You're backing up for the wrong disaster

by Alex Yumashev · Updated May 2 2022

Everyone should be doing backups, right?

Coming up with a backup strategy can be complicated. Not only it can be terabytes of data. It can also be highly heterogeneous - meaning it's not just files and folders, but also databases, transaction logs, key-value stores, full-text search indexes, cloud-storage...

But that's not the biggest problem. The biggest mistake I've seen people make is - protecting themselves from the wrong disaster.

Ask yourself: What is that "data loss" you're protecting yourself from?

When someone says "data loss" engineers usually picture this:

Or this

Or, at least, this:

While in real life it's usually this:

We subconsciously focus on the "movie-like" threats, like an evil hacker bringing down a server from their dark basement. Hijacking and then deleting important data by using some secret NSA/CIA backdoor in the operating system. Or at least an earthquake destroying your datacenter.

While in real life it's probably something much more prosaic: untested code, a tired sysadmin, a user deleting their own files, a developer pushing code to the wrong branch, an angry ex-employee deleting stuff after being let go...

We've been running a SaaS helpdesk app for almost 10 years and we had our share of data losses. While no data was actually lost forever (we managed to recover every time), our humble stats goes like this:

3.3% - hardware failures (including hard drive damage)
1.6% - power failures
6% - software failures, bugs and data corruption
50% - accidental deletion by a user
33% - accidental deletion by our own engineers

Those #4 and #5 are the ones you should prepare yourself for.
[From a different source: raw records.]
/-- PROMPT entries: up to 12 tokens each (Table 7.10). -/
def logPrompt (n : Nat) (d : Dev) (toks : List Nat) : Nat → Dev
  | 0 => d
  | k + 1 =>
    let d := logPrompt n d toks k
    let part := (toks.drop (12 * k)).take 12
    if part = [] then d
    else logAdd 0x02 n (leBytes 4 (12 * k) ++ leBytes 1 part.length ++ part.flatMap (leBytes 4)) d

/-- Admit a request (R219, R255). Second part: it acted; its standing output entry must be free (R262). -/
def admitEntry (i n : Nat) (q : Request) (d : Dev) : Dev × Bool :=
  if d.outFree i = 0 then (d, false)
  else
    let s := ((List.range 256).find? (fun s => (d.slot s).isNone)).getD 0
    let used := (d.occupied.filter (fun x => x.2.hasLane)).map (fun x => d.get R.SVC_SLOT_lane x.1)
    let lane := ((List.range 32).find? (fun l => !used.contains l)).getD 0
    let n1 := d.reserveOf q.customer 1
    let x : SvcSlot := { req := q, order := d.svc.orders, left := q.promptLen, admRes := n1 }
    let d := modSvc (fun v => { v with orders := v.orders + 1, nextRing := (i + 1) % 16 }) (setSlot s (some x) d)
    let d := (((d.set R.SVC_SLOT_state s ssPrefill).set R.SVC_SLOT_plan s q.plan).set R.SVC_SLOT_lane s lane).set
      R.SVC_SLOT_committed s 0
    let m := d.svcModel q.plan
    let d := reserve q.customer n1 (d.set R.FERRY_MODEL_users m (d.get R.FERRY_MODEL_users m + 2))
    let a := (d.promptAt q).getD 0
    let prompt := mbytes d.mem (hbmKey 1 a) (4 * q.promptLen)
    let toks := (List.range (Nat.min q.promptLen (d.get R.SVC_LOG_CTL_prompt_max))).map (fun k =>
      mnum d.mem (hbmKey 1 (a + 4 * k)) 4)
    let d := logAdd 0x01 n (leBytes 8 q.id ++ leBytes 2 s ++ leBytes 1 lane ++ leBytes 1 q.plan ++ leBytes 2 q.customer ++
      leBytes 1 q.tenant ++ leBytes 4 q.promptLen ++ leBytes 1 q.drafts ++ q.seed) d
    let d := if d.is R.SVC_LOG_CTL_enable then
        logAdd 0x03 n (shake256Digest prompt) (logPrompt n d toks ((toks.length + 11) / 12)) else d
    (nextEntry i (d.inc C.SVC_COUNTS_admitted), true)

/-- An entry treated under R218. -/
def treatEntry (tb : BitVec 64) (i n e : Nat) (q : Request) (d : Dev) : Dev × Bool :=
  match d.verdict tb e q with
  | .reject st => rejectEntry i n st q d
  | .take => admitEntry i n q d
  | .wait => (d, false)
  | .waitModel =>
    let d := modRing i (fun r => { r with waitSince := some (r.waitSince.getD tb) }) d
    let m := d.svcModel q.plan
    (if d.modelState m = msRegistered ∧ ¬ d.hosted 3 then loadModel m d else d, false)

/-- An entry while the host decides (R220). -/
def askEntry (tb : BitVec 64) (i n e : Nat) (q : Request) (d : Dev) : Dev × Bool :=
  let r := d.svcRing i
  match r.decision with
  | some false => rejectEntry i n osRefused q d
  | some true =>
    treatEntry tb i n e q (setAsked i false (modRing i (fun r => { r with decision := none, accepted := true }) d))
  | none =>
    if r.accepted then treatEntry tb i n e q d
    else if r.timedOut then
      treatEntry tb i n e q (setAsked i false d)
    else if r.askedAt.isSome then (d, false)
    else ((setAsked i true (modRing i (fun r => { r with askedAt := some d.now }) d)).raise E.ADMIT_PENDING, false)
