/-- FEED_IDLE_FRAME (R482): the idle frame on the wire arrives. -/
def execFeedIdleFrame (flips : BitVec 192) (ackLost : Bool) (t : BitVec 64) (s : Dev × MeterSt) : Dev × MeterSt :=
  let d := s.1.advance t
  let x := d.svc.feedTx
  if d.coreUp 1 ∧ x.onWire ∧ x.carries = none then deliverFrame flips ackLost t (d, s.2) else (d, s.2)

/-- FEED_RESEND_TIMEOUT (R482): the frame not accepted within 10 µs is sent again. -/
def execFeedResendTimeout (t : BitVec 64) (d : Dev) : Dev :=
  let d := d.advance t
  let x := d.svc.feedTx
  if d.coreUp 1 ∧ x.frame.isSome ∧ ¬ x.onWire ∧ tdiff t x.sentAt ≥ (10 * usU : Nat) then
    modFeed (fun x => { x with onWire := true, sentAt := t }) d
  else d

/-- FEED_IDLE_TIMER (R482): with no record to send, an idle frame every 1 ms. -/
def execFeedIdleTimer (t : BitVec 64) (d : Dev) : Dev :=
  let d := d.advance t
  let x := d.svc.feedTx
  if d.coreUp 1 ∧ x.frame = none ∧ d.svc.feed = [] ∧ tdiff t x.idleAt ≥ (msU : Nat) then
    let secs := if d.is R.TIME_CALENDAR_synced then d.calSeconds else 0
    modFeed (fun x => { x with idleAt := t }) (sendFrame true none secs t d)
  else d

/-- FEED_INTERRUPTION (R484): no frame accepted for 10 ms. METER_ONLY tells that Estuary is unpowered. -/
def execFeedInterruption (t : BitVec 64) (s : Dev × MeterSt) : Dev × MeterSt :=
  let d := s.1.advance t
  let m := s.2
  if m.powered ∧ ¬ m.absent ∧ tdiff t m.acceptedAt ≥ (10 * msU : Nat) then
    (d, { interrupt (decide (d.get R.PWR_STATE_state = 3)) m with absent := true })
  else (d, m)

/-! ### Energy (R485 to R487) -/

/-- One channel's sample: shunt voltage in nV and rail voltage in µV. Energy in pJ, current above 120% of rated current
taken as 120%; second part, whether it was above. -/
def samplePj (p : MeterParams) (ch nv uv : Nat) : Nat × Bool :=
  let shunt := p.shunt.getD ch 1
  let limit := p.rated.getD ch 0 * shunt * 1200
  (uv * Nat.min nv limit / (16 * shunt), decide (nv > limit))

/-- One channel's sample enters its total. -/
def sampleChannel (nv uv ch : Nat) (m : MeterSt) : MeterSt :=
  if ¬ bit m.params.enable.toNat ch then m
  else
    let x := samplePj m.params ch nv uv
    let r := tget 0 m.residue ch + x.1
    let m := { m with
      energy := tput 0 m.energy ch (stick 63 (tget 0 m.energy ch) (r / 1000000000)),
      residue := tput 0 m.residue ch (r % 1000000000),
      pulseResidue := m.pulseResidue + x.1 }
    if x.2 then { m with overrange := m.overrange ||| (1#6 <<< ch) }.flagged mfOverrange else m

/-- METER_PULSE (R487). -/
def givePulses (m : MeterSt) : MeterSt :=
  let per := m.params.pulse * 1000000000
  if per = 0 then m else { m with pulses := m.pulses + m.pulseResidue / per, pulseResidue := m.pulseResidue % per }

/-- ENERGY_SAMPLE (R485). -/
def execEnergySample (shunts volts : List (BitVec 32)) (m : MeterSt) : MeterSt :=
  givePulses ((List.range 6).foldl (fun m ch => sampleChannel (shunts.getD ch 0).toNat (volts.getD ch 0).toNat ch m) m)

/-! ### The time base (R488) -/

/-- Meter seconds at a time (notes/assumptions/42.md). -/
def MeterSt.secondsNow (m : MeterSt) (t : BitVec 64) : Nat :=
  (m.seconds + (tdiff t m.secondsAt).toNat / secU) % 2 ^ 64

/-- METER_TIMEBASE_FAIL. -/
def execMeterTimebaseFail (m : MeterSt) : MeterSt := { m with degraded := true }.flagged mfTimebase

/-- METER_TIMEBASE_RESTORE. -/
def execMeterTimebaseRestore (m : MeterSt) : MeterSt := { m with degraded := false }

/-! ### Records (R489 to R491) -/

/-- The 64 bytes of a parameter set (Table 18.3). -/
def paramBytes (p : MeterParams) : List Byte :=
  leBytes 2 p.period ++ leBytes 1 p.enable.toNat ++ leBytes 1 0 ++ leBytes 4 p.pulse ++
  (List.range 6).flatMap (fun i => leBytes 4 (p.shunt.getD i 0)) ++
  (List.range 6).flatMap (fun i => leBytes 2 (p.rated.getD i 0)) ++
  (List.range 6).flatMap (fun i => leBytes 1 (p.rail.getD i 0)) ++ leBytes 14 0

/-- Totals of keys 0 to n - 1, delivered then expired, 8 bytes each. -/
def totalsBytes (n : Nat) (ts : SMap TokenTotal) : List Byte :=
  (List.range n).flatMap (fun i => leBytes 8 (tget {} ts i).delivered ++ leBytes 8 (tget {} ts i).expired)

/-- The live totals at a time as a snapshot: what the sample in progress has added goes to the next interval. -/
def takeSnap (stop : Nat) (t : BitVec 64) (m : MeterSt) : MeterSnap :=
  let fresh := decide (m.sample = some (sampleOf t))
  { flags := m.flags, start := m.start, stop := stop, calendar := m.calendar,
    paramEvents := m.paramEvents + flag m.paramSat * 2 ^ 31,
    interruptions := m.interruptions + flag m.interruptSat * 2 ^ 31, params := m.params,
    energy := (List.range 6).map (fun i => tget 0 m.energy i), customers := if fresh then m.oldCustomers else m.customers,
    tenants := if fresh then m.oldTenants else m.tenants }

/-- A new interval begins: an accepted parameter set takes effect (R493). `alone`: the feed is absent because Estuary is
unpowered. -/
def beginInterval (start : Nat) (alone : Bool) (m : MeterSt) : MeterSt :=
  let flags := flag m.degraded * 2 ^ mfTimebase + flag alone * 2 ^ mfMeterOnly + flag m.sealOpen * 2 ^ mfSealOpen + flag m.next.isSome * 2 ^ mfParam
  { m with start := start, flags := flags, overrange := 0, params := m.next.getD m.params, next := none }

/-- RECORD_INTERVAL_END (R489): the totals are copied and counting goes on. -/
def execRecordIntervalEnd (t : BitVec 64) (s : Dev × MeterSt) : Dev × MeterSt :=
  let m := s.2
  let now := m.secondsNow t
  if m.powered ∧ now ≥ m.start + m.params.period then
    let alone := m.absent && decide (s.1.get R.PWR_STATE_state = 3)
    let m := if alone then m.flagged mfMeterOnly else m
    (s.1, beginInterval now alone { m with signing := m.signing ++ [takeSnap now t m] })
  else s

/-- Bytes 0x0000 to 0x10FF of a record (Table 18.2). -/
def recordBody (m : MeterSt) (number : Nat) (previous : List Byte) (x : MeterSnap) : List Byte :=
  leBytes 4 0x4D545231 ++ leBytes 2 1 ++ leBytes 2 x.flags ++ leBytes 8 number ++ leBytes 16 m.serial ++
  leBytes 8 x.start ++ leBytes 8 x.stop ++ leBytes 8 x.calendar ++ leBytes 4 x.paramEvents ++ leBytes 4 x.interruptions ++
  shake256 (paramBytes x.params) 32 ++ x.energy.flatMap (fun e => leBytes 8 e) ++ leBytes 16 0 ++
  shake256 (totalsBytes 4096 x.customers) 32 ++ previous ++ leBytes 32 0 ++ totalsBytes 256 x.tenants

/-- The last record's number, and the digest that the next record carries of it. -/
def MeterSt.last (m : MeterSt) : Nat × List Byte :=
  match m.store.getLast? with
  | some r => (r.number, shake256 r.bytes 32)
  | none => (0, leBytes 32 0)

/-- Sign an interval's record and keep it with its customer table; the store holds the last 1,024 (R490, R491). -/
def signRecord (x : MeterSnap) (m : MeterSt) : MeterSt :=
  let number := m.last.1 + 1
  let body := recordBody m number m.last.2 x
  let r : MeterRecord :=
    { number := number, bytes := body ++ Config.sign 2 (leBytes 16 m.serial) body, customers := x.customers }
  let store := m.store ++ [r]
  { m with store := store.drop (store.length - 1024) }

/-! ### The mirror (R495) -/

/-- Bytes into consecutive 64-bit registers. -/
def showBytes (f : Fld) (words : Nat) (bs : List Byte) (d : Dev) : Dev :=
  (List.range words).foldl (fun d i => d.set f i (leNat ((bs.drop (8 * i)).take 8))) d

/-- The meter certificate, preceded by its length (Table 18.8). -/
def MeterSt.cert (m : MeterSt) : List Byte :=
  let c := Config.certificate 2 (leBytes 16 m.serial)
  leBytes 4 c.length ++ c

/-- What a refresh raises (Table 18.7). -/
def mirrorEvents (d : Dev) (m : MeterSt) : List Ev :=
  (if m.sealOpen ∧ ¬ d.is R.METER_STATUS_seal_open then [E.METER_SEAL_OPEN] else []) ++
  (if m.degraded ∧ ¬ d.is R.METER_STATUS_timebase_degraded then [E.METER_TIMEBASE] else []) ++
  (if (List.range 6).any (fun i => bit m.overrange.toNat i && !bit (d.get R.METER_STATUS_overrange) i) then
    [E.METER_OVERRANGE] else []) ++
  (if m.interruptions > d.get R.METER_COUNTS_feed_interruptions then [E.METER_FEED_INTERRUPTED] else []) ++
  (if m.paramEvents > d.get R.METER_COUNTS_param_events then [E.METER_PARAM] else []) ++
  (if m.last.1 > d.get R.METER_RECORD_NUMBER_number then [E.METER_RECORD] else [])

/-- Words of a record and of a customer table that newly show a sat bit. -/
def newlyFull (f : Fld) (first n : Nat) (bs : List Byte) (d : Dev) : Nat :=
  ((List.range n).filter (fun i =>
    let k := first + i
    bit (leNat ((bs.drop (8 * k)).take 8)) 63 && !bit (d.get f k) 63)).length

/-- How many counts of the meter a refresh first shows at their maximum (R7, notes/assumptions/104.md). -/
def mirrorFull (d : Dev) (m : MeterSt) : Nat :=
  let small := flag (m.paramSat && !d.is R.METER_COUNTS_param_events_sat) +
    flag (m.interruptSat && !d.is R.METER_COUNTS_feed_interruptions_sat) +
    ((List.range 6).filter (fun i => bit (tget 0 m.energy i) 63 && !d.is R.METER_ENERGY_sat i)).length
  match m.store.getLast? with
  | none => small
  | some r =>
    if d.get R.METER_RECORD_NUMBER_number = r.number then small
    else small + newlyFull R.METER_SNAPSHOT_table 0 8192 (totalsBytes 4096 r.customers) d +
      newlyFull R.METER_RECORD_record 32 512 r.bytes d

/-- The mirror's small registers. -/
def showMirror (t : BitVec 64) (m : MeterSt) (d : Dev) : Dev :=
  let d := ((((d.setB R.METER_STATUS_seal_open 0 m.sealOpen).setB R.METER_STATUS_timebase_degraded 0 m.degraded).setB
    R.METER_STATUS_feed_absent 0 m.absent).set R.METER_STATUS_stale 0 0).set R.METER_STATUS_overrange 0 m.overrange.toNat
  let d := (((d.set R.METER_COUNTS_param_events 0 m.paramEvents).setB R.METER_COUNTS_param_events_sat 0 m.paramSat).set
    R.METER_COUNTS_feed_interruptions 0 m.interruptions).setB R.METER_COUNTS_feed_interruptions_sat 0 m.interruptSat
  let d := d.set R.METER_SECONDS_seconds 0 (m.secondsNow t)
  let d := (List.range 6).foldl (fun d i =>
    (d.set R.METER_ENERGY_energy i (tget 0 m.energy i)).set R.METER_ENERGY_sat i (tget 0 m.energy i / 2 ^ 63)) d
  showBytes R.METER_PARAM_param 8 (paramBytes m.params) d

/-- The mirror's copy of the latest record and its customer table. -/
def mirrorRecord (m : MeterSt) (d : Dev) : Dev :=
  match m.store.getLast? with
  | none => d
  | some r =>
    if d.get R.METER_RECORD_NUMBER_number = r.number then d
    else
      showBytes R.METER_SNAPSHOT_table 8192 (totalsBytes 4096 r.customers)
        (showBytes R.METER_RECORD_record 4268 r.bytes (d.set R.METER_RECORD_NUMBER_number 0 r.number))

/-- A refresh over the mirror path, while meter and mirror are powered. -/
def refreshMirror (t : BitVec 64) (m : MeterSt) (d : Dev) : Dev :=
  if ¬ m.powered ∨ ¬ d.coreUp 1 then d
  else
    let es := mirrorEvents d m ++ List.replicate (mirrorFull d m) E.COUNTER_SATURATED
    let d := showBytes R.METER_CERT_cert 8192 m.cert (mirrorRecord m (showMirror t m d))
    { d with mirrorAt := t }.raiseAll (es.map (fun e => (e, none, none)))

/-- MIRROR_REFRESH: every 1 s. -/
def execMirrorRefresh (t : BitVec 64) (s : Dev × MeterSt) : Dev × MeterSt :=
  let d := s.1.advance t
  if s.2.powered ∧ lapsed s.2.refreshAt secU t then (refreshMirror t s.2 d, { s.2 with refreshAt := some t }) else (d, s.2)

/-- MIRROR_STALE_TIMEOUT: no refresh for 3 s. -/
def execMirrorStaleTimeout (t : BitVec 64) (d : Dev) : Dev :=
  let d := d.advance t
  if d.coreUp 1 ∧ ¬ d.is R.METER_STATUS_stale ∧ tdiff t d.mirrorAt ≥ (3 * secU : Nat) then
    (d.set R.METER_STATUS_stale 0 1).raise E.METER_STALE
  else d

/-- RECORD_SIGNED (R489): the oldest ended interval's record, which also goes over the mirror path. -/
def execRecordSigned (t : BitVec 64) (s : Dev × MeterSt) : Dev × MeterSt :=
  let d := s.1.advance t
  match s.2.signing with
  | x :: rest =>
    if s.2.powered then
      let m := signRecord x { s.2 with signing := rest }
      (refreshMirror t m d, m)
    else (d, s.2)
  | [] => (d, s.2)
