/-- Where a drift access of `n` bytes at a hall address goes (Table 17.8). An address of another device, or an access
that reaches past the end of its target, is out of range. -/
def Dev.driftTarget (d : Dev) (addr n : Nat) : DriftTarget :=
  let space := bits addr 40 4
  let off := bits addr 0 40
  if hallDev addr ≠ d.get R.DEV_ADDR_address then .range
  else if space = 0 then
    let die := off / 2 ^ 39
    let a := off % 2 ^ 39
    if a + n > hbmSize die then .range
    else if ¬ d.coreUp die then .silent
    else if d.areaAt die a n = areaHost ∨ d.areaAt die a n = areaFerry then .hbm die a
    else .refused
  else if space = 1 ∨ space = 2 then
    match spPlace space off with
    | none => .range
    | some (r, c, b) =>
      if b + n > spSize r then .range
      else if ¬ d.cellPresent r c then .absent
      else if ¬ d.coreUp (dieOf r) then .silent
      else .sp r c b
  else if space = 5 then
    if off + n > 33554432 ∨ (regOffsets off n).any noSuchIndex then .range
    else if (regOffsets off n).any (fun o => match regAt o with
      | some (w, i) => d.absentReg w.word i
      | none => false) then .absent
    else .regs off
  else if space = 3 ∨ space = 4 ∨ space = 6 then .refused
  else .range

/-- Source code of a packet's harbour rights (R160, Table 5.8): for this device's own, by the requester that issued it. -/
def Dev.sourceOf (d : Dev) (p : Packet) : Nat :=
  if p.src.toNat ≠ d.get R.DEV_ADDR_address then srcOther
  else match d.fabric.reqs.find? (fun r => decide (r.packet = p)) with
    | some r => if r.requester = rqFerry then srcFerry else if r.requester = rqHost then srcHost else srcThis
    | none => srcThis

/-- A drift access of `n` bytes to a scratchpad waits for its bank's grants (R158). -/
def spRequest (p : Packet) (r c off n : Nat) (d : Dev) : Dev :=
  bankEnqueue { packet := p, source := d.sourceOf p, region := r, cell := c, off := off, size := n, rows := rowsOf off n } d

/-- A packet whose access reaches lines that the host may cache waits for their snoops (R406). -/
def afterLines (p : Packet) (n : Nat) (f : Dev → Dev) (d : Dev) : Dev :=
  match d.hallLines p.addr.toNat n with
  | [] => f d
  | l :: rest => snoopLines (l :: rest) (d.modHost (fun h => { h with waitPkts := h.waitPkts ++ [p] }))

/-- What one register word of a BAR2 read by drift shows; an access outside Table 20.4 is refused (R527). -/
def readDriftReg (off : Nat) (d : Dev) : Dev × Nat :=
  if off % 8 ≠ 0 then (countRefused d, 0)
  else match regAt off with
    | some (w, i) => if w.bar2 then (d, d.readReg true w i) else (refuseAccess d, 0)
    | none => (if (msixAt off).isSome ∨ off = pbaBase then refuseAccess d else d, 0)

/-! ### Requests at the target -/

/-- READ (R162, R168, R321, R475). -/
def takeRead (p : Packet) (d : Dev) : Dev :=
  let n := 8 * p.words.toNat
  match d.driftTarget p.addr.toNat n with
  | .range => bounce p stRange d
  | .refused => bounce p stRefused (refuseAccess d)
  | .absent => bounce p stAbsent d
  | .silent => d
  | .hbm die a => afterLines p n (fun d =>
      let x := hbmRead byDrift none die a n (wakeFor die a n d)
      if x.2 then bounce p stUncorrectable x.1 else respond p opReadResp stOk (mbytes x.1.mem (hbmKey die a) n) x.1) d
  | .sp r c off => spRequest p r c off n d
  | .regs off =>
    let x := (regOffsets off n).foldl (fun (acc : Dev × List Byte) o =>
      let y := readDriftReg o acc.1
      (y.1, acc.2 ++ leBytes 8 y.2)) (d, [])
    respond p opReadResp stOk x.2 x.1

/-- WRITE (R161, R168, R321, R475). -/
def takeWrite (p : Packet) (d : Dev) : Dev :=
  let n := p.data.length
  match d.driftTarget p.addr.toNat n with
  | .range => bounce p stRange d
  | .refused => bounce p stRefused (refuseAccess d)
  | .absent => bounce p stAbsent d
  | .silent => d
  | .hbm die a => afterLines p n (fun d =>
      respond p opWriteAck stOk [] (hbmWrite die a p.data (wakeFor die a n d))) d
  | .sp r c off => spRequest p r c off n d
  | .regs off =>
    if ¬ d.is R.SEC_CTL_remote_bar2 then bounce p stRefused (refuseAccess d)
    else if off % 8 ≠ 0 then respond p opWriteAck stOk [] (countRefused d)
    else respond p opWriteAck stOk [] ((List.range (n / 8)).foldl (fun d k =>
      writeBar2 (off + 8 * k) .full (writerPlace (.drift p.src)) (leNat ((p.data.drop (8 * k)).take 8)) d.now d) d)

/-- Bytes of a shard that a RECV has received. -/
def FerryRun.received (r : FerryRun) : Nat := r.header.length + r.cipher.length + r.rx.length

/-- The RECV that waits for a relay packet: its source and position, and for the packet that begins the shard header
also its model and shard (R182, Table 6.3). -/
def Dev.recvRun (d : Dev) (p : Packet) : Option Nat :=
  (List.range 8).find? (fun i => match d.run i with
    | some r => decide (r.cmd.op = fcRecv ∧ r.cmd.source = p.src.toNat ∧ r.received = p.addr.toNat ∧
        (r.received = 0 → leNat ((p.data.drop 8).take 8) = d.get R.FERRY_MODEL_model_id r.cmd.model ∧
          leNat ((p.data.drop 16).take 4) = r.cmd.shard))
    | none => false)

/-- A posted RECV, not yet started, that a relay packet is for: its source, and for the packet that begins the shard
header also its model and shard. -/
def FerryCmd.awaits (c : FerryCmd) (p : Packet) (d : Dev) : Bool :=
  decide (c.op = fcRecv ∧ c.source = p.src.toNat) &&
    (decide (p.addr ≠ 0) || decide (leNat ((p.data.drop 8).take 8) = d.get R.FERRY_MODEL_model_id c.model ∧
      leNat ((p.data.drop 16).take 4) = c.shard))

/-- Commands posted that the Ferry has not started: its own, and the ring's up to TAIL. -/
def Dev.posted (d : Dev) : List FerryCmd :=
  let n := d.ferrySize
  let tail := d.get R.FERRY_RING_TAIL_tail
  let slots := ((List.range n).map (fun k => (d.ferry.next + k) % n)).takeWhile (fun i => i ≠ tail)
  let ring := if d.is R.FERRY_RING_CTL_enable then slots.filterMap (fun i =>
      match d.ferryEntry i with
      | some e =>
        let c := decodeFerry (fun k => mnum d.mem (hbmKey e.1 (e.2 + 8 * k)) 8) i
        if c.2 then some c.1 else none
      | none => none)
    else []
  d.ferry.own ++ ring

/-- A relay packet whose RECV is posted and has not started waits for it (R182). -/
def Dev.relayWaits (d : Dev) (p : Packet) : Bool :=
  decide (p.opcode.toNat = opRelay ∧ d.powerState ≠ psPark ∧ d.recvRun p = none) && !d.ferry.stopped &&
    d.posted.any (fun c => c.awaits p d)

/-- An access to a stack that retrains waits (Table 17.5). -/
def Dev.stackWaits (d : Dev) (p : Packet) : Bool :=
  let n := if p.opcode.toNat = opRead then 8 * p.words.toNat else p.data.length
  decide (p.opcode.toNat = opRead ∨ p.opcode.toNat = opWrite) && (match d.driftTarget p.addr.toNat n with
    | .hbm die a => d.bytesTrain die a n
    | _ => false)

/-- A packet whose target unit does not take it yet stays where it is, under the credits of its virtual channel: a relay
packet ahead of its RECV (R182), a management request while the Keeper restarts (R19), an access to a stack that
retrains. -/
def Dev.unitWaits (d : Dev) (p : Packet) : Bool :=
  d.relayWaits p || (decide (p.opcode.toNat = opMgmtReq) && d.fabric.keeperRestart) || d.stackWaits p

/-- RELAY (R182, R449). -/
def takeRelay (p : Packet) (d : Dev) : Dev :=
  match d.recvRun p with
  | some i =>
    if d.powerState = psPark then bounce p stRefused d
    else match d.run i with
      | some r => respond p opWriteAck stOk []
          { d with ferry := { d.ferry with runs := tput none d.ferry.runs i (some { r with rx := r.rx ++ p.data }) } }
      | none => d
  | none => bounce p stRefused d

/-- A packet that arrives at its target unit, or waits for it. -/
def receiveWhenReady (op : Nat) (p : Packet) (f : Packet → Dev → Dev) (t : BitVec 64) (d : Dev) : Dev :=
  let x := d.advance t
  if p.opcode.toNat = op ∧ p.dest.toNat = x.get R.DEV_ADDR_address ∧ packetOk p ∧ x.unitWaits p then enqueueSelf p x
  else receive op p f t d

def execRead (p : Packet) (t : BitVec 64) (d : Dev) : Dev := receiveWhenReady opRead p takeRead t d
def execWrite (p : Packet) (t : BitVec 64) (d : Dev) : Dev := receiveWhenReady opWrite p takeWrite t d
def execRelay (p : Packet) (t : BitVec 64) (d : Dev) : Dev := receiveWhenReady opRelay p takeRelay t d

/-- MGMT_REQ (R18, R19, R199). -/
def execMgmtReq (p : Packet) (asks : Option (Nat × Nat)) (t : BitVec 64) (d : Dev) : Dev :=
  receive opMgmtReq p (fun p d => takeMgmt p asks d) t d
These are going to be your biggest threat. Not a hurricane, not an earthquake, not a hardware failure and not a hacker attack. And one of the most popular requests from customers is going to be "help, I just deleted something". Meaning, most of the time your "restore" procedure is not actually restoring lost data, but rolling it back to a previous state (while keeping some of it "recent").

Now, I'm not saying you shouldn't protect yourself from viruses, attacks, shouldn't patch your servers or encrypt the data. I'm just saying your backup/restore procedure should be designed accordingly. Your data will probably be deleted by legit users in a legit workflow, and most backup/restore strategies are not ready for this.

Like, here's a phrase I've heard countless times:

"I don't need to backup Amazon S3 because Amazon S3 is like 99.99999-something durable"

Yeah, right. And because your users never delete anything by accident. And your developers make zero mistakes when writing code.

What makes these restores so difficult?

"So a user just deleted something, why? Just hit the restore button and relax".

The problem is when an incident happens - even a major incident - the app does not just go down and freeze in time until you "restore" it. The app keeps working. New data is being generated. Which makes restoring more complex than just "restoring from a backup" - you have to "merge" the restored data with the more recent updates.

You can't just "roll back to a yesterday's snapshot". You also have to carefully unfold and re-apply everything that's happened after.

And what about a user deleting some of their data? You can't just roll everything back 24 hours, you have to restore the lost data only, just for this one user. Oh, and there's also the "multi-tenant" case.

Which brings us to my next point...

90% of all data losses are partial

Partial restores are complicated. You have to spawn an extra "staging" environment on the side, restore tha data, then carefully transfer the lost parts from that "staging" database instance to the production one.

And this often involves writing custom scripts or even copying the data manually, reconstructing data-consistency in the process: regenerating and re-mapping ID's, rebuilding indexes, foreign keys, even rewriting parts of your application code in some cases.

Most backup/restore strategies are not ready for partial restores. Go check yours.